Since the additional ABSD hike in April 2023, Singapore's private property market went through a pronounced absorption phase. However, H2 2024 transaction data shows the market gradually recovering from its wait-and-see posture, especially for mid-tier projects in the Rest of Central Region (RCR) and Outside Central Region (OCR).

1. Three Market Segments: Each with Its Own Story

Singapore's private residential market is divided into three regions — CCR, RCR, and OCR — each with distinct pricing levels, buyer demographics, and liquidity profiles.

  • CCR (Core Central Region): Covers Districts 9, 10, 11 and Marina Bay. Premium luxury segment, high foreign buyer proportion, most impacted by ABSD, price growth slowing but per-sqft remains highest.
  • RCR (Rest of Central Region): Includes central and north-east corridor projects. Balances location and affordability; predominantly local buyer and PR pool. Currently the most active market segment.
  • OCR (Outside Central Region): Spans west, north, and east of the island. Driven by first-time buyers and HDB upgraders. Executive Condominiums (EC) are particularly sought-after here.

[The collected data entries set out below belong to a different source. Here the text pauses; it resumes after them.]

-- ==== Sys2Proof/Laws/Operands.lean ====
section
/-! SUPPORT. What the operand forms give: `hexval` byte by byte, and the decoded pairs of a well-formed frame. -/

namespace Sys2Proof.Machine

theorem hexval_isSome (c : Byte) : (hexval c).isSome = isHex c := by
  unfold hexval isHex
  by_cases h1 : 0x30#8 ≤ c ∧ c ≤ 0x39#8
  · simp [h1]
  · by_cases h2 : 0x41#8 ≤ c ∧ c ≤ 0x46#8
    · rw [if_neg h1, if_pos h2]; simp [h2]
    · rw [if_neg h1, if_neg h2]; simp only [Option.isSome_none]; symm
      simp only [Bool.or_eq_false_iff, Bool.and_eq_false_iff, decide_eq_false_iff_not]
      exact ⟨not_and_or.mp h1, not_and_or.mp h2⟩

theorem isHex_start : isHex START = false := by decide
theorem isHex_end : isHex END = false := by decide

/-- `pairval` on hex digits is `hexval(h) * 16 + hexval(l)`. -/
theorem pairval_of_hexval {h l : Byte} {x y : BitVec 4} (hx : hexval h = some x) (hy : hexval l = some y) :
    pairval h l = some (x ++ y) := by
  simp [pairval, hx, hy]

theorem pairval_isSome (h l : Byte) : (pairval h l).isSome = (isHex h && isHex l) := by
  rw [← hexval_isSome, ← hexval_isSome]
  unfold pairval
  cases hexval h <;> cases hexval l <;> rfl

/-- The extractor's outputs are `extract` wherever `extract` is defined. -/
theorem extractorOutputs_of_extract {raw : List Byte} {valid : Bool} {x : ExtractResult}
    (h : extract raw valid = some x) : extractorOutputs raw valid = x := by
  unfold extract at h
  unfold extractorOutputs
  split at h
  · next hv => split at h <;> simp_all
  · next hv => simp_all

@[simp] theorem extractorOutputs_false (raw : List Byte) : extractorOutputs raw false = .xerr := rfl
@[simp] theorem extractorOutputs_true (raw : List Byte) : extractorOutputs raw true = extractOk (pairByte raw) := rfl

/-- `frame_ok`, index by index (41_evaluate.md R68). -/
theorem frameOk_iff (raw : List Byte) :
    frameOk raw = true ↔ raw.length = 14 ∧ raw[0]? = some START ∧ raw[13]? = some END
      ∧ ∀ i, 1 ≤ i → i ≤ 12 → ∀ c, raw[i]? = some c → isHex c = true := by
  simp only [frameOk, FRAME_LEN, Bool.and_eq_true, beq_iff_eq, List.all_eq_true]
  constructor
  · rintro ⟨⟨⟨h1, h2⟩, h3⟩, h4⟩
    refine ⟨h1, h2, h3, fun i hi hi' c hc => h4 c ?_⟩
    rw [List.mem_iff_getElem?]
    exact ⟨i - 1, by rw [List.getElem?_take_of_lt (by omega), List.getElem?_drop]; rw [← hc]; congr 1; omega⟩
  · rintro ⟨h1, h2, h3, h4⟩
    refine ⟨⟨⟨h1, h2⟩, h3⟩, fun c hc => ?_⟩
    obtain ⟨j, hj⟩ := List.mem_iff_getElem?.mp hc
    have hj12 : j < 12 := by
      have := (List.getElem?_eq_some_iff.mp hj).1
      simp at this; omega
    rw [List.getElem?_take_of_lt hj12, List.getElem?_drop] at hj
    exact h4 (1 + j) (by omega) (by omega) c hj

end Sys2Proof.Machine
end

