-- ==== Sys2Proof/Tests/Slice0.lean ====
section
/-! SUPPORT. Tests. Words are written out bit by bit from 30_encoding.md R41, R43, R48 and R49; the expected results
are those of 95_test_vectors.md, whose vector each comment names. Then, for every statement that has hypotheses, a
concrete state and operands that meet them. -/

namespace Sys2Proof.Tests

open Sys2Proof.Machine

/-! ### Well-formedness: each check refuses an ill-formed term -/

theorem test_wf_other_refuses_start : (Instr.rxbOther 0x02#8).wellFormed = false := by decide
theorem test_wf_other_refuses_end : (Instr.rxbOther 0x03#8).wellFormed = false := by decide
theorem test_wf_other_refuses_digits : ((Instr.rxbOther 0x30#8).wellFormed || (Instr.rxbOther 0x39#8).wellFormed) = false := by
  decide
theorem test_wf_other_refuses_letters : ((Instr.rxbOther 0x41#8).wellFormed || (Instr.rxbOther 0x46#8).wellFormed) = false := by
  decide
theorem test_wf_other_takes_neighbours :
    [0x00#8, 0x04#8, 0x2F#8, 0x3A#8, 0x40#8, 0x47#8, 0x61#8, 0x82#8, 0xB0#8, 0xC1#8, 0xFF#8].all
      (fun b => (Instr.rxbOther b).wellFormed) = true := by decide
theorem test_wf_frame_refuses_length : ((Instr.frame []).wellFormed || (Instr.frame (List.replicate 13 0x30#8)).wellFormed
    || (Instr.frame (List.replicate 15 0x30#8)).wellFormed) = false := by decide

/-! ### Decoding: a word of every row -/

/-- What an item decodes to. -/
def reads (f : Format) (bs : List Byte) : Option Instr :=
  match decode ⟨f, bs⟩ with
  | .ok i => some i
  | .error _ => none

theorem test_decode_start : reads .byte8 [0b00000010#8] = some .rxbStart := by decide
theorem test_decode_end : reads .byte8 [0b00000011#8] = some .rxbEnd := by decide
theorem test_decode_hex07 : reads .byte8 [0b00110110#8] = some (.rxbHex07 0b110#3) := by decide
theorem test_decode_hex89 : reads .byte8 [0b00111001#8] = some (.rxbHex89 0b1#1) := by decide
theorem test_decode_hexA : reads .byte8 [0b01000001#8] = some .rxbHexA := by decide
theorem test_decode_hexBC : reads .byte8 [0b01000010#8] = some (.rxbHexBC 0b0#1) := by decide
theorem test_decode_hexDE : reads .byte8 [0b01000101#8] = some (.rxbHexDE 0b1#1) := by decide
theorem test_decode_hexF : reads .byte8 [0b01000110#8] = some .rxbHexF := by decide
theorem test_decode_other : reads .byte8 [0b10110000#8] = some (.rxbOther 0b10110000#8) := by decide
theorem test_decode_rst : reads .strobe3 [0b100#8, 0x55#8] = some (.rst none false) := by decide
theorem test_decode_rst_overrides : reads .strobe3 [0b111#8, 0x55#8] = some (.rst (some 0x55#8) true) := by decide
theorem test_decode_idle : reads .strobe3 [0b000#8, 0x55#8] = some .idle := by decide
theorem test_decode_rxb : reads .strobe3 [0b010#8, 0x55#8] = some (.rxb 0x55#8) := by decide
theorem test_decode_eval : reads .strobe3 [0b001#8, 0x55#8] = some .eval := by decide
theorem test_decode_feed1 : reads .strobe3 [0b011#8, 0x55#8] = some (.feed1 0x55#8) := by decide
theorem test_decode_xtr : reads .extractor [] = some .xtr := by decide
theorem test_decode_feed : reads .pseudoFeed [0x02#8, 0x41#8] = some (.feed [0x02#8, 0x41#8]) := by decide
theorem test_decode_stream : reads .pseudoStream [0x02#8] = some (.stream [0x02#8]) := by decide
theorem test_decode_pair : reads .pair16 [0b01000001#8, 0b01000010#8] = some (.pair 0x41#8 0x42#8) := by decide
theorem test_decode_rejects : (reads .byte8 [], reads .strobe3 [0b1000#8, 0#8], reads .extractor [0#8], reads .pair16 [0x41#8],
    reads .frame14 (List.replicate 13 0x30#8)) = (none, none, none, none, none) := by decide

/-- The wire frame of vector S1. -/
def frameS1 : List Byte :=
  [0x02#8, 0x41#8, 0x42#8, 0x30#8, 0x30#8, 0x30#8, 0x30#8, 0x30#8, 0x30#8, 0x30#8, 0x30#8, 0x31#8, 0x32#8, 0x03#8]

/-- The wire frame of vector S3, with a 'G' at index 5. -/
def frameS3 : List Byte :=
  [0x02#8, 0x41#8, 0x42#8, 0x30#8, 0x30#8, 0x47#8, 0x30#8, 0x30#8, 0x30#8, 0x30#8, 0x30#8, 0x31#8, 0x32#8, 0x03#8]

/-- The wire frame of payload `3B00A1C2D3E4` (95_test_vectors.md section 2.5). -/
def frame3B : List Byte :=
  [0x02#8, 0x33#8, 0x42#8, 0x30#8, 0x30#8, 0x41#8, 0x31#8, 0x43#8, 0x32#8, 0x44#8, 0x33#8, 0x45#8, 0x34#8, 0x03#8]

theorem test_decode_frame : reads .frame14 frameS1 = some (.frame frameS1) := by decide

/-- In a table word the first byte is the least significant one. -/
theorem test_word_frame : decodeTableWord 112 0x0332313030303030303030424102 = some (.frame frameS1) := by decide
theorem test_word_pair : decodeTableWord 16 0x4241 = some (.pair 0x41#8 0x42#8) := by decide
theorem test_word_strobes : (decodeTableWord 3 0b110, decodeTableWord 8 0b001, decodeTableWord 0 0)
    = (some (.rst (some 0#8) false), some .eval, some .xtr) := by decide
theorem test_word_bytes : (decodeTableWord 8 0x02, decodeTableWord 8 0x38, decodeTableWord 8 0x47)
    = (some .rxbStart, some (.rxbHex89 0#1), some (.rxbOther 0x47#8)) := by decide

/-! ### States and outcomes -/

/-- A machine with `BUF_CAP = 16` whose block stands at this cursor and mode, with these bytes in `buf` from index 0. -/
def st (cursor : Nat) (inFrame : Bool) (bytes : List Byte) : State :=
  { State.reset with block := { Block.reset with cursor := cursor, inFrame := inFrame, buf := Memory.writeBytes [] 0 bytes } }

/-- The same with a judged frame. -/
def withFrame (raw : List Byte) (valid : Bool) (s : State) : State :=
  { s with block := { s.block with frame := Memory.writeBytes [] 0 raw, fvalid := valid } }

/-- The next state of an outcome. -/
def next? : Host.Outcome State Fault Refusal → Option State
  | .next t => some t
  | _ => none

/-- `cursor`, `in_frame` and the bytes written below index `n` of the state after. -/
def decoderAfter (n : Nat) (o : Host.Outcome State Fault Refusal) : Option (Nat × Bool × List (Option Byte)) :=
  (next? o).map (fun t => (t.block.cursor, t.block.inFrame, (List.range n).map t.block.buf.read))

/-- The results returned and the validity flag of the state after. -/
def resultsAfter (o : Host.Outcome State Fault Refusal) : Option (List Result × Bool) :=
  (next? o).map (fun t => (t.log, t.block.fvalid))

/-- Fifteen bytes: START and fourteen '1' (vectors 19, 20 of section 2.3). -/
def overlong : List Byte := 0x02#8 :: List.replicate 14 0x31#8

/-- Thirteen bytes: START and twelve '0'. -/
def thirteen : List Byte := 0x02#8 :: List.replicate 12 0x30#8
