-- ==== Sys2Proof/Decode.lean ====
section
/-! DEFINITION. Decoding and encoding of the 96-bit program word (R38 to R48) and of the 64-bit queue command words
(R89, R90), and the bit-field helpers that records and words share. -/

namespace Sys2Proof

/-! ### Bit fields of a record, held as a natural number (R2) -/

/-- Bits hi:lo of a record. -/
def fld (r hi lo : Nat) : Nat := (r >>> lo) % 2 ^ (hi + 1 - lo)
/-- Bit i of a record. -/
def bitAt (r i : Nat) : Bool := fld r i i == 1
/-- A record with bits hi:lo replaced by x, reduced to the field's width. -/
def setFld (r hi lo x : Nat) : Nat :=
  r - (fld r hi lo) * 2 ^ lo + (x % 2 ^ (hi + 1 - lo)) * 2 ^ lo
/-- A record built from (hi, lo, value) fields; the fields do not overlap. -/
def mkRec (fs : List (Nat × Nat × Nat)) : Nat :=
  fs.foldl (fun r f => r + (f.2.2 % 2 ^ (f.1 + 1 - f.2.1)) * 2 ^ f.2.1) 0
/-- The two's complement reading of a w-bit pattern. -/
def toSigned (w x : Nat) : Int :=
  if 2 * (x % 2 ^ w) < 2 ^ w then ((x % 2 ^ w : Nat) : Int) else ((x % 2 ^ w : Nat) : Int) - ((2 ^ w : Nat) : Int)
/-- Reduction of an exact integer to w bits (R32). -/
def wrap (w : Nat) (x : Int) : Nat := (x % ((2 ^ w : Nat) : Int)).toNat

/-! ### Operand fields -/

/-- The operand kinds of R39 by name; sh and cl are the two forms of kind 8. -/
inductive K where
  | v | s | latch | pred | sr | ac | bd | lg | sh | cl | imm | ct | none
  deriving DecidableEq, Repr

/-- The kind of an operand. -/
def Opnd.k : Opnd → K
  | .v _ => .v | .s _ => .s | .latch _ => .latch | .pred _ => .pred | .sr _ => .sr | .ac _ => .ac | .bd _ => .bd
  | .lg _ => .lg | .sh _ => .sh | .cl _ => .cl | .imm _ => .imm | .ct _ => .ct | .none => .none

/-- R39: an operand field, or none for an unassigned kind and for a predicate index 12 to 15. Bits above the index
range are left to `opndRsv`. -/
def Opnd.ofBits (x : BitVec 16) : Option Opnd :=
  match (x.extractLsb' 12 4).toNat with
  | 0 => some (.v (x.extractLsb' 0 7))
  | 1 => some (.s (x.extractLsb' 0 6))
  | 2 => some (.latch (x.extractLsb' 0 2))
  | 3 => if (x.extractLsb' 0 4).toNat < 12 then some (.pred (x.extractLsb' 0 4)) else none
  | 4 => some (.sr (x.extractLsb' 0 8))
  | 5 => some (.ac (x.extractLsb' 0 2))
  | 6 => some (.bd (x.extractLsb' 0 4))
  | 7 => some (.lg (x.extractLsb' 0 3))
  | 8 => if x.getLsbD 8 then some (.cl (x.extractLsb' 0 3)) else some (.sh (x.extractLsb' 0 3))
  | 9 => some (.imm (x.extractLsb' 0 12))
  | 10 => some (.ct (x.extractLsb' 0 12))
  | 15 => some .none
  | _ => none

/-- The encoding of an operand field (R39). -/
def Opnd.bits : Opnd → BitVec 16
  | .v n => (0x0 : BitVec 4) ++ (0 : BitVec 5) ++ n
  | .s n => (0x1 : BitVec 4) ++ (0 : BitVec 6) ++ n
  | .latch n => (0x2 : BitVec 4) ++ (0 : BitVec 10) ++ n
  | .pred n => (0x3 : BitVec 4) ++ (0 : BitVec 8) ++ n
  | .sr n => (0x4 : BitVec 4) ++ (0 : BitVec 4) ++ n
  | .ac n => (0x5 : BitVec 4) ++ (0 : BitVec 10) ++ n
  | .bd n => (0x6 : BitVec 4) ++ (0 : BitVec 8) ++ n
  | .lg n => (0x7 : BitVec 4) ++ (0 : BitVec 9) ++ n
  | .sh n => (0x8 : BitVec 4) ++ (0 : BitVec 9) ++ n
  | .cl n => (0x8 : BitVec 4) ++ (0x20 : BitVec 9) ++ n
  | .imm i => (0x9 : BitVec 4) ++ i
  | .ct n => (0xA : BitVec 4) ++ n
  | .none => 0xF000

/-- R48 check 4: a reserved index bit is set, or a none operand has an index. -/
def opndRsv (x : BitVec 16) : Bool :=
  match Opnd.ofBits x with
  | some o => o.bits != x
  | none => false

/-- R41: the D field. -/
def Dst.ofBits (x : BitVec 16) : Option Dst :=
  match (x.extractLsb' 12 4).toNat with
  | 0 => some (.v (x.getLsbD 11) (x.extractLsb' 9 2) (x.extractLsb' 0 7))
  | 1 => some (.s (x.getLsbD 11) (x.extractLsb' 9 2) (x.extractLsb' 0 6))
  | _ => (Opnd.ofBits x).map .other

/-- The encoding of the D field (R41). -/
def Dst.bits : Dst → BitVec 16
  | .v nw l n => (0x0 : BitVec 4) ++ BitVec.ofBool nw ++ l ++ (0 : BitVec 2) ++ n
  | .s nw l n => (0x1 : BitVec 4) ++ BitVec.ofBool nw ++ l ++ (0 : BitVec 3) ++ n
  | .other x => x.bits

/-- R41, R48: a reserved bit of the D field is set. -/
def dstRsv (x : BitVec 16) : Bool :=
  match Dst.ofBits x with
  | some o => o.bits != x
  | none => false

/-- The kind of the D field. -/
def Dst.k : Dst → K
  | .v _ _ _ => .v | .s _ _ _ => .s | .other x => x.k

/-- The operand in B, none when B carries immediate bits. -/
def BFld.opnd : BFld → Opnd
  | .op x => x | .raw _ => .none

/-- The encoding of the B field. -/
def BFld.bits : BFld → BitVec 16
  | .op x => x.bits | .raw x => x

/-! ### The encoding table -/

/-- What modifier bits 71:68 hold. -/
inductive Tys where
  /-- a type code of the list; any other raises trap 0x01 -/
  | codes (l : List Nat)
  /-- reserved, must be 0 -/
  | rsv
  /-- R275: bit 68 Count, 71:69 RZ -/
  | count
  /-- R366: bits 69:68 chain handle, 71:70 RZ -/
  | two
  deriving DecidableEq, Repr

/-- What modifier bits 67:64 hold. -/
inductive Rs where
  /-- reserved, must be 0 -/
  | rsv
  /-- R47: rounding, .sat, bit 64 RZ, with which of the two the row uses -/
  | arith (rnd sat : Bool)
  /-- R210: order, with the list accepted, and scope; spad marks a scratchpad instruction -/
  | mem (orders : List Nat) (spad : Bool)
  /-- R275: engine order and scope -/
  | eng
  /-- R217: 67:66 RZ, scope -/
  | scope
  deriving DecidableEq, Repr

/-- What the extension holds. -/
inductive Ext where
  /-- must be 0 (R44) -/
  | zero
  /-- any value -/
  | any
  /-- the low n bits; the others RZ -/
  | low (n : Nat)
  /-- R275: 0 unless Count is 1 -/
  | counted
  deriving DecidableEq, Repr

/-- Which of the vector and uniform forms exist (R46, R125). -/
inductive Uni where
  | both | vec | uni
  deriving DecidableEq, Repr

/-- One row of the encoding tables: d, a, b are the kinds accepted without the uniform bit, du, au, bu with it. -/
structure Row where
  maj : Nat
  fns : List Nat := [0]
  /-- a function that is not 0 is a reserved field -/
  fnRsv : Bool := false
  tys : Tys := .rsv
  rs : Rs := .rsv
  d : List K
  du : List K
  a : List K
  au : List K
  b : List K := [.none]
  bu : List K := [.none]
  /-- B and the extension hold a 32-bit immediate or two offsets (R44, R146) -/
  rawB : Bool := false
  ext : Ext := .zero
  uni : Uni := .both
  /-- issues on an ALU or SFU pipe, so D[10:9] names a latch (R41) -/
  latch : Bool := false
  deriving DecidableEq, Repr

/-- R122: sources of the vector form. -/
def vSrc : List K := [.v, .s, .latch, .imm, .ct]
/-- R122: sources of the uniform form. -/
def uSrc : List K := [.s, .imm, .ct]
/-- All sixteen codes of a nibble. -/
def all16 : List Nat := [0, 1, 2, 3, 4, 5, 6, 7, 8, 9, 10, 11, 12, 13, 14, 15]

The real opportunity isn't in chasing the most expensive district — it's in identifying where the supply-demand gap is narrowing. Right now, that sweet spot is RCR.

2. Price Trends: Growth Slowing, Floor Remaining Solid

Based on the latest URA data, the private residential price index grew ~0.9% QoQ in Q1 2025, well below the 8-10% peaks of 2022. This isn't a market turning weak — it's a policy-managed deceleration.

Notably, even under cooling measure pressure, well-located projects have maintained firm transacted prices. Some RCR MRT-adjacent new launches even recorded oversubscription.

3. Where Are the Investment Opportunities?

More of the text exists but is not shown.